- _EXERCISE INSTRUCTIONS_
List all lines in the material below that contain "Machine".

- _DATASET RECORDS_
-- ==== Sys2Proof/Laws/Run.lean ====
section
/-! SUPPORT. Runs of several steps. -/

namespace Sys2Proof.Machine

@[simp] theorem steps_zero (s : State) : steps 0 s = .next s := rfl

theorem steps_succ {s t : State} (k : Nat) (h : step s = .next t) : steps (k + 1) s = steps k t := by
  rw [steps, h]

/-- A block with no command issued stays as it is for any number of steps (R137, R146). -/
theorem steps_waits {s : State} (k : Nat) (hq : s.phase.quiescent = true) (hi : s.issued = false) :
    steps k s = .next s := by
  induction k with
  | zero => rfl
  | succ k ih => rw [steps_succ k (step_waits hq hi), ih]

theorem core_run_next {M : Host.Core} {s t : M.State} (k : Nat) (h : M.step s = .next t) : M.run (k + 1) s = M.run k t := by
  rw [Host.Core.run, h]

theorem core_run_fault {M : Host.Core} {s : M.State} {r : M.Fault} (k : Nat) (h : M.step s = .fault r) :
    M.run (k + 1) s = .fault r := by
  rw [Host.Core.run, h]

theorem core_run_refused {M : Host.Core} {s : M.State} {r : M.Refusal} (k : Nat) (h : M.step s = .refused r) :
    M.run (k + 1) s = .refused r := by
  rw [Host.Core.run, h]

/-- The runs of this model are the host's runs. -/
theorem steps_eq_core_run (k : Nat) (s : State) : steps k s = Host.Core.run Sys2Proof.core k s := by
  induction k generalizing s with
  | zero => rfl
  | succ k ih =>
    rw [steps]
    rcases h : step s with t | r | r
    · exact (ih t).trans (core_run_next (M := Sys2Proof.core) k h).symm
    · exact (core_run_fault (M := Sys2Proof.core) k h).symm
    · exact (core_run_refused (M := Sys2Proof.core) k h).symm

end Sys2Proof.Machine
end

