/-! ### The commands -/

/-- V-B1, V-B2. -/
theorem test_encodeBit_pulses : seen State.out (exec (.encodeBit 0) State.reset) = some (pair 8) ∧
    seen State.out (exec (.encodeBit 1) State.reset) = some (pair 3) := by decide
/-- V-B3. -/
theorem test_encodeBit_2_is_an_error : seen State.outcome (step (issuedState 0x01#8 2)) =
    some (.error, .invalidOperand, []) := by decide
/-- V-Y9. -/
theorem test_encodeByte_D3 : seen State.out (exec (.encodeByte 0xD3) State.reset) =
    some (pair 3 ++ pair 3 ++ pair 8 ++ pair 3 ++ pair 8 ++ pair 8 ++ pair 3 ++ pair 3) := by decide
/-- V-Y12, V-Y13. -/
theorem test_encodeByte_bound : seen State.phase (exec (.encodeByte 255) State.reset) = some .done ∧
    seen State.outcome (exec (.encodeByte 256) State.reset) = some (.error, .invalidByte, []) := by decide
/-- V-S1, V-S2. -/
theorem test_encodeSilence_counts : seen State.outcome (exec (.encodeSilence 0) State.reset) = some (.done, .none, []) ∧
    seen State.out (exec (.encodeSilence 1) State.reset) = some [128#8] := by decide
/-- V-F2: the first 22 samples, whatever the operand. -/
theorem test_fileSync_begins : seen (fun t => t.out.take 22) (exec (.fileSync 7) State.reset) =
    some (pair 3 ++ pair 8) := by decide
/-- V-K1: the first 22 samples. -/
theorem test_blockSync_begins : seen (fun t => t.out.take 22) (exec (.blockSync 0) State.reset) =
    some (pair 3 ++ pair 3 ++ pair 3 ++ [248#8, 248#8, 248#8, 8#8]) := by decide
/-- V-H2. -/
theorem test_wavHeader_48056 : seen State.out (exec (.wavHeader 48056) State.reset) = some
    [0x52#8, 0x49#8, 0x46#8, 0x46#8, 0xDC#8, 0xBB#8, 0x00#8, 0x00#8, 0x57#8, 0x41#8, 0x56#8, 0x45#8, 0x66#8, 0x6D#8,
     0x74#8, 0x20#8, 0x10#8, 0x00#8, 0x00#8, 0x00#8, 0x01#8, 0x00#8, 0x01#8, 0x00#8, 0x40#8, 0x1F#8, 0x00#8, 0x00#8,
     0x40#8, 0x1F#8, 0x00#8, 0x00#8, 0x01#8, 0x00#8, 0x08#8, 0x00#8, 0x64#8, 0x61#8, 0x74#8, 0x61#8, 0xB8#8, 0xBB#8,
     0x00#8, 0x00#8] := by decide
/-- V-H4, V-H5. -/
theorem test_wavHeader_bound :
    seen (fun t => t.out.drop 40) (exec (.wavHeader 4294967259) State.reset) = some [0xDB#8, 0xFF#8, 0xFF#8, 0xFF#8] ∧
    seen State.outcome (exec (.wavHeader 4294967260) State.reset) = some (.error, .sizeOverflow, []) := by decide
/-- R91. -/
theorem test_convert_starts : seen State.phase (step (issuedState 0x07#8 0)) = some .init := by decide
/-- V-U2. -/
theorem test_unassigned_command : seen State.outcome (step (issuedState 0x08#8 0)) =
    some (.error, .unknownCommand, []) := by decide
/-- 95_test_vectors.md P5: STATUS after ENCODE_BIT 2 and after the unassigned command. -/
theorem test_status_after_errors : seen State.status (step (issuedState 0x01#8 2)) = some 0x27#8 ∧
    seen State.status (step (issuedState 0x09#8 0)) = some 0x2F#8 := by decide

/-! ### The records -/

/-- P2: the record at 3 ends at 7, and its payload byte 0x00 is eight long pairs. -/
theorem test_block55_of_P2 :
    seen (fun t => (t.id, t.len, t.cur, t.phase))
      (step (scanState [0#8, 0#8, 0#8, 0x55#8, 1#8, 0#8, 0#8] 3)) =
      some (⟨0x55#8, true⟩, ⟨1#16, true⟩, ⟨7, true⟩, .scan) := by decide
/-- P4: STATUS = 0x17 and no result. -/
theorem test_block55_truncated_of_P4 :
    seen (fun t => (t.status, t.out)) (step (scanState [0#8, 0#8, 0#8, 0x55#8, 5#8, 0#8, 1#8, 2#8, 3#8] 3)) =
      some (0x17#8, []) := by decide
/-- V-C13, the payload behind the 4842 samples of the block sync. -/
theorem test_blockAA_payload :
    seen State.out (exec (.blockAA 1#16) (scanState [0#8, 0#8, 0#8, 0xAA#8, 1#8, 0#8, 0#8] 3)) =
      some (blockSyncPulses ++ (bytePulses 0x00#8 ++ [])) := by rfl
/-- V-C19: one byte short. -/
theorem test_blockAA_truncated : seen State.err (exec (.blockAA 2#16)
    (scanState [0#8, 0#8, 0#8, 0xAA#8, 2#8, 0#8, 0#8] 3)) = some .truncatedInput := by decide
/-- V-C5: a terminator as the first record. -/
theorem test_terminator_of_C5 : seen (fun t => (t.phase, t.err, t.out, t.id))
    (step (scanState [0#8, 0#8, 0#8, 0#8, 1#8, 0#8, 0#8] 3)) = some (.tail, .none, [], ⟨0#8, true⟩) := by decide
/-- P6: a record in the last 3 bytes is not examined. -/
theorem test_scan_guard_of_P6 : seen (fun t => (t.phase, t.id.held, t.cur.value))
    (step (scanState [0#8, 0#8, 0#8, 0x55#8, 0#8, 0#8] 3)) = some (.tail, false, 3) := by decide

/-! ### The host's side and the listing -/

theorem test_input_is_canonical : (State.reset.loadInput [7#8, 0#8, 9#8]).input = [(0, 7#8), (2, 9#8)] ∧
    (State.reset.loadInput [7#8, 0#8, 9#8]).inBytes = [7#8, 0#8, 9#8] := by decide
theorem test_no_load_while_busy : hostMove (.loadInput []) (phaseState .scan) = none := by decide
theorem test_reset_keeps_no_result : (scanState [1#8] 3).restart.phase = .idle ∧
    (scanState [1#8] 3).restart.cur.contents = none := by decide
/-- The last lines of 95_test_vectors.md P3 and a command of P5 as text. -/
theorem test_listing_lines :
    parseLine "block 0xAA, [0xD3, 0xFF] ; c".toList = some (.directive (.block 0xAA#8 [0xD3#8, 0xFF#8])) ∧
    parseLine "ENCODE_BYTE 0x80".toList = some (.command ⟨0x02#8, 128⟩) ∧
    parseLine "lead".toList = some (.directive (.lead 0#8 0#8 0#8)) := by decide
/-- 95_test_vectors.md P4: the bytes of its listing. -/
theorem test_listing_bytes_of_P4 :
    listingBytes [.lead 0#8 0#8 0#8, .blockhdr 0x55#8 5#16, .db [1#8, 2#8, 3#8]] =
      [0#8, 0#8, 0#8, 0x55#8, 5#8, 0#8, 1#8, 2#8, 3#8] := by decide

/-! ### Witnesses: for every statement with hypotheses, a state and operands that meet all of them -/

/-- A state of the invariant, with an input loaded and CONVERT issued. -/
def readyState : State :=
  { State.reset.loadInput [0#8, 0#8, 0#8, 0x55#8, 1#8, 0#8, 0#8] with cmd := ⟨0x07#8, 0⟩, issued := true }

theorem readyState_inv : readyState.Inv := by
  refine ⟨by decide, by decide, fun _ => rfl, by decide, fun _ => rfl, ?_, ?_, ?_, ?_, ?_⟩ <;> exact fun h => absurd h (by decide)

- _OUTPUT FOR THIS TASK_
namespace Sys2Proof.Machine
end Sys2Proof.Machine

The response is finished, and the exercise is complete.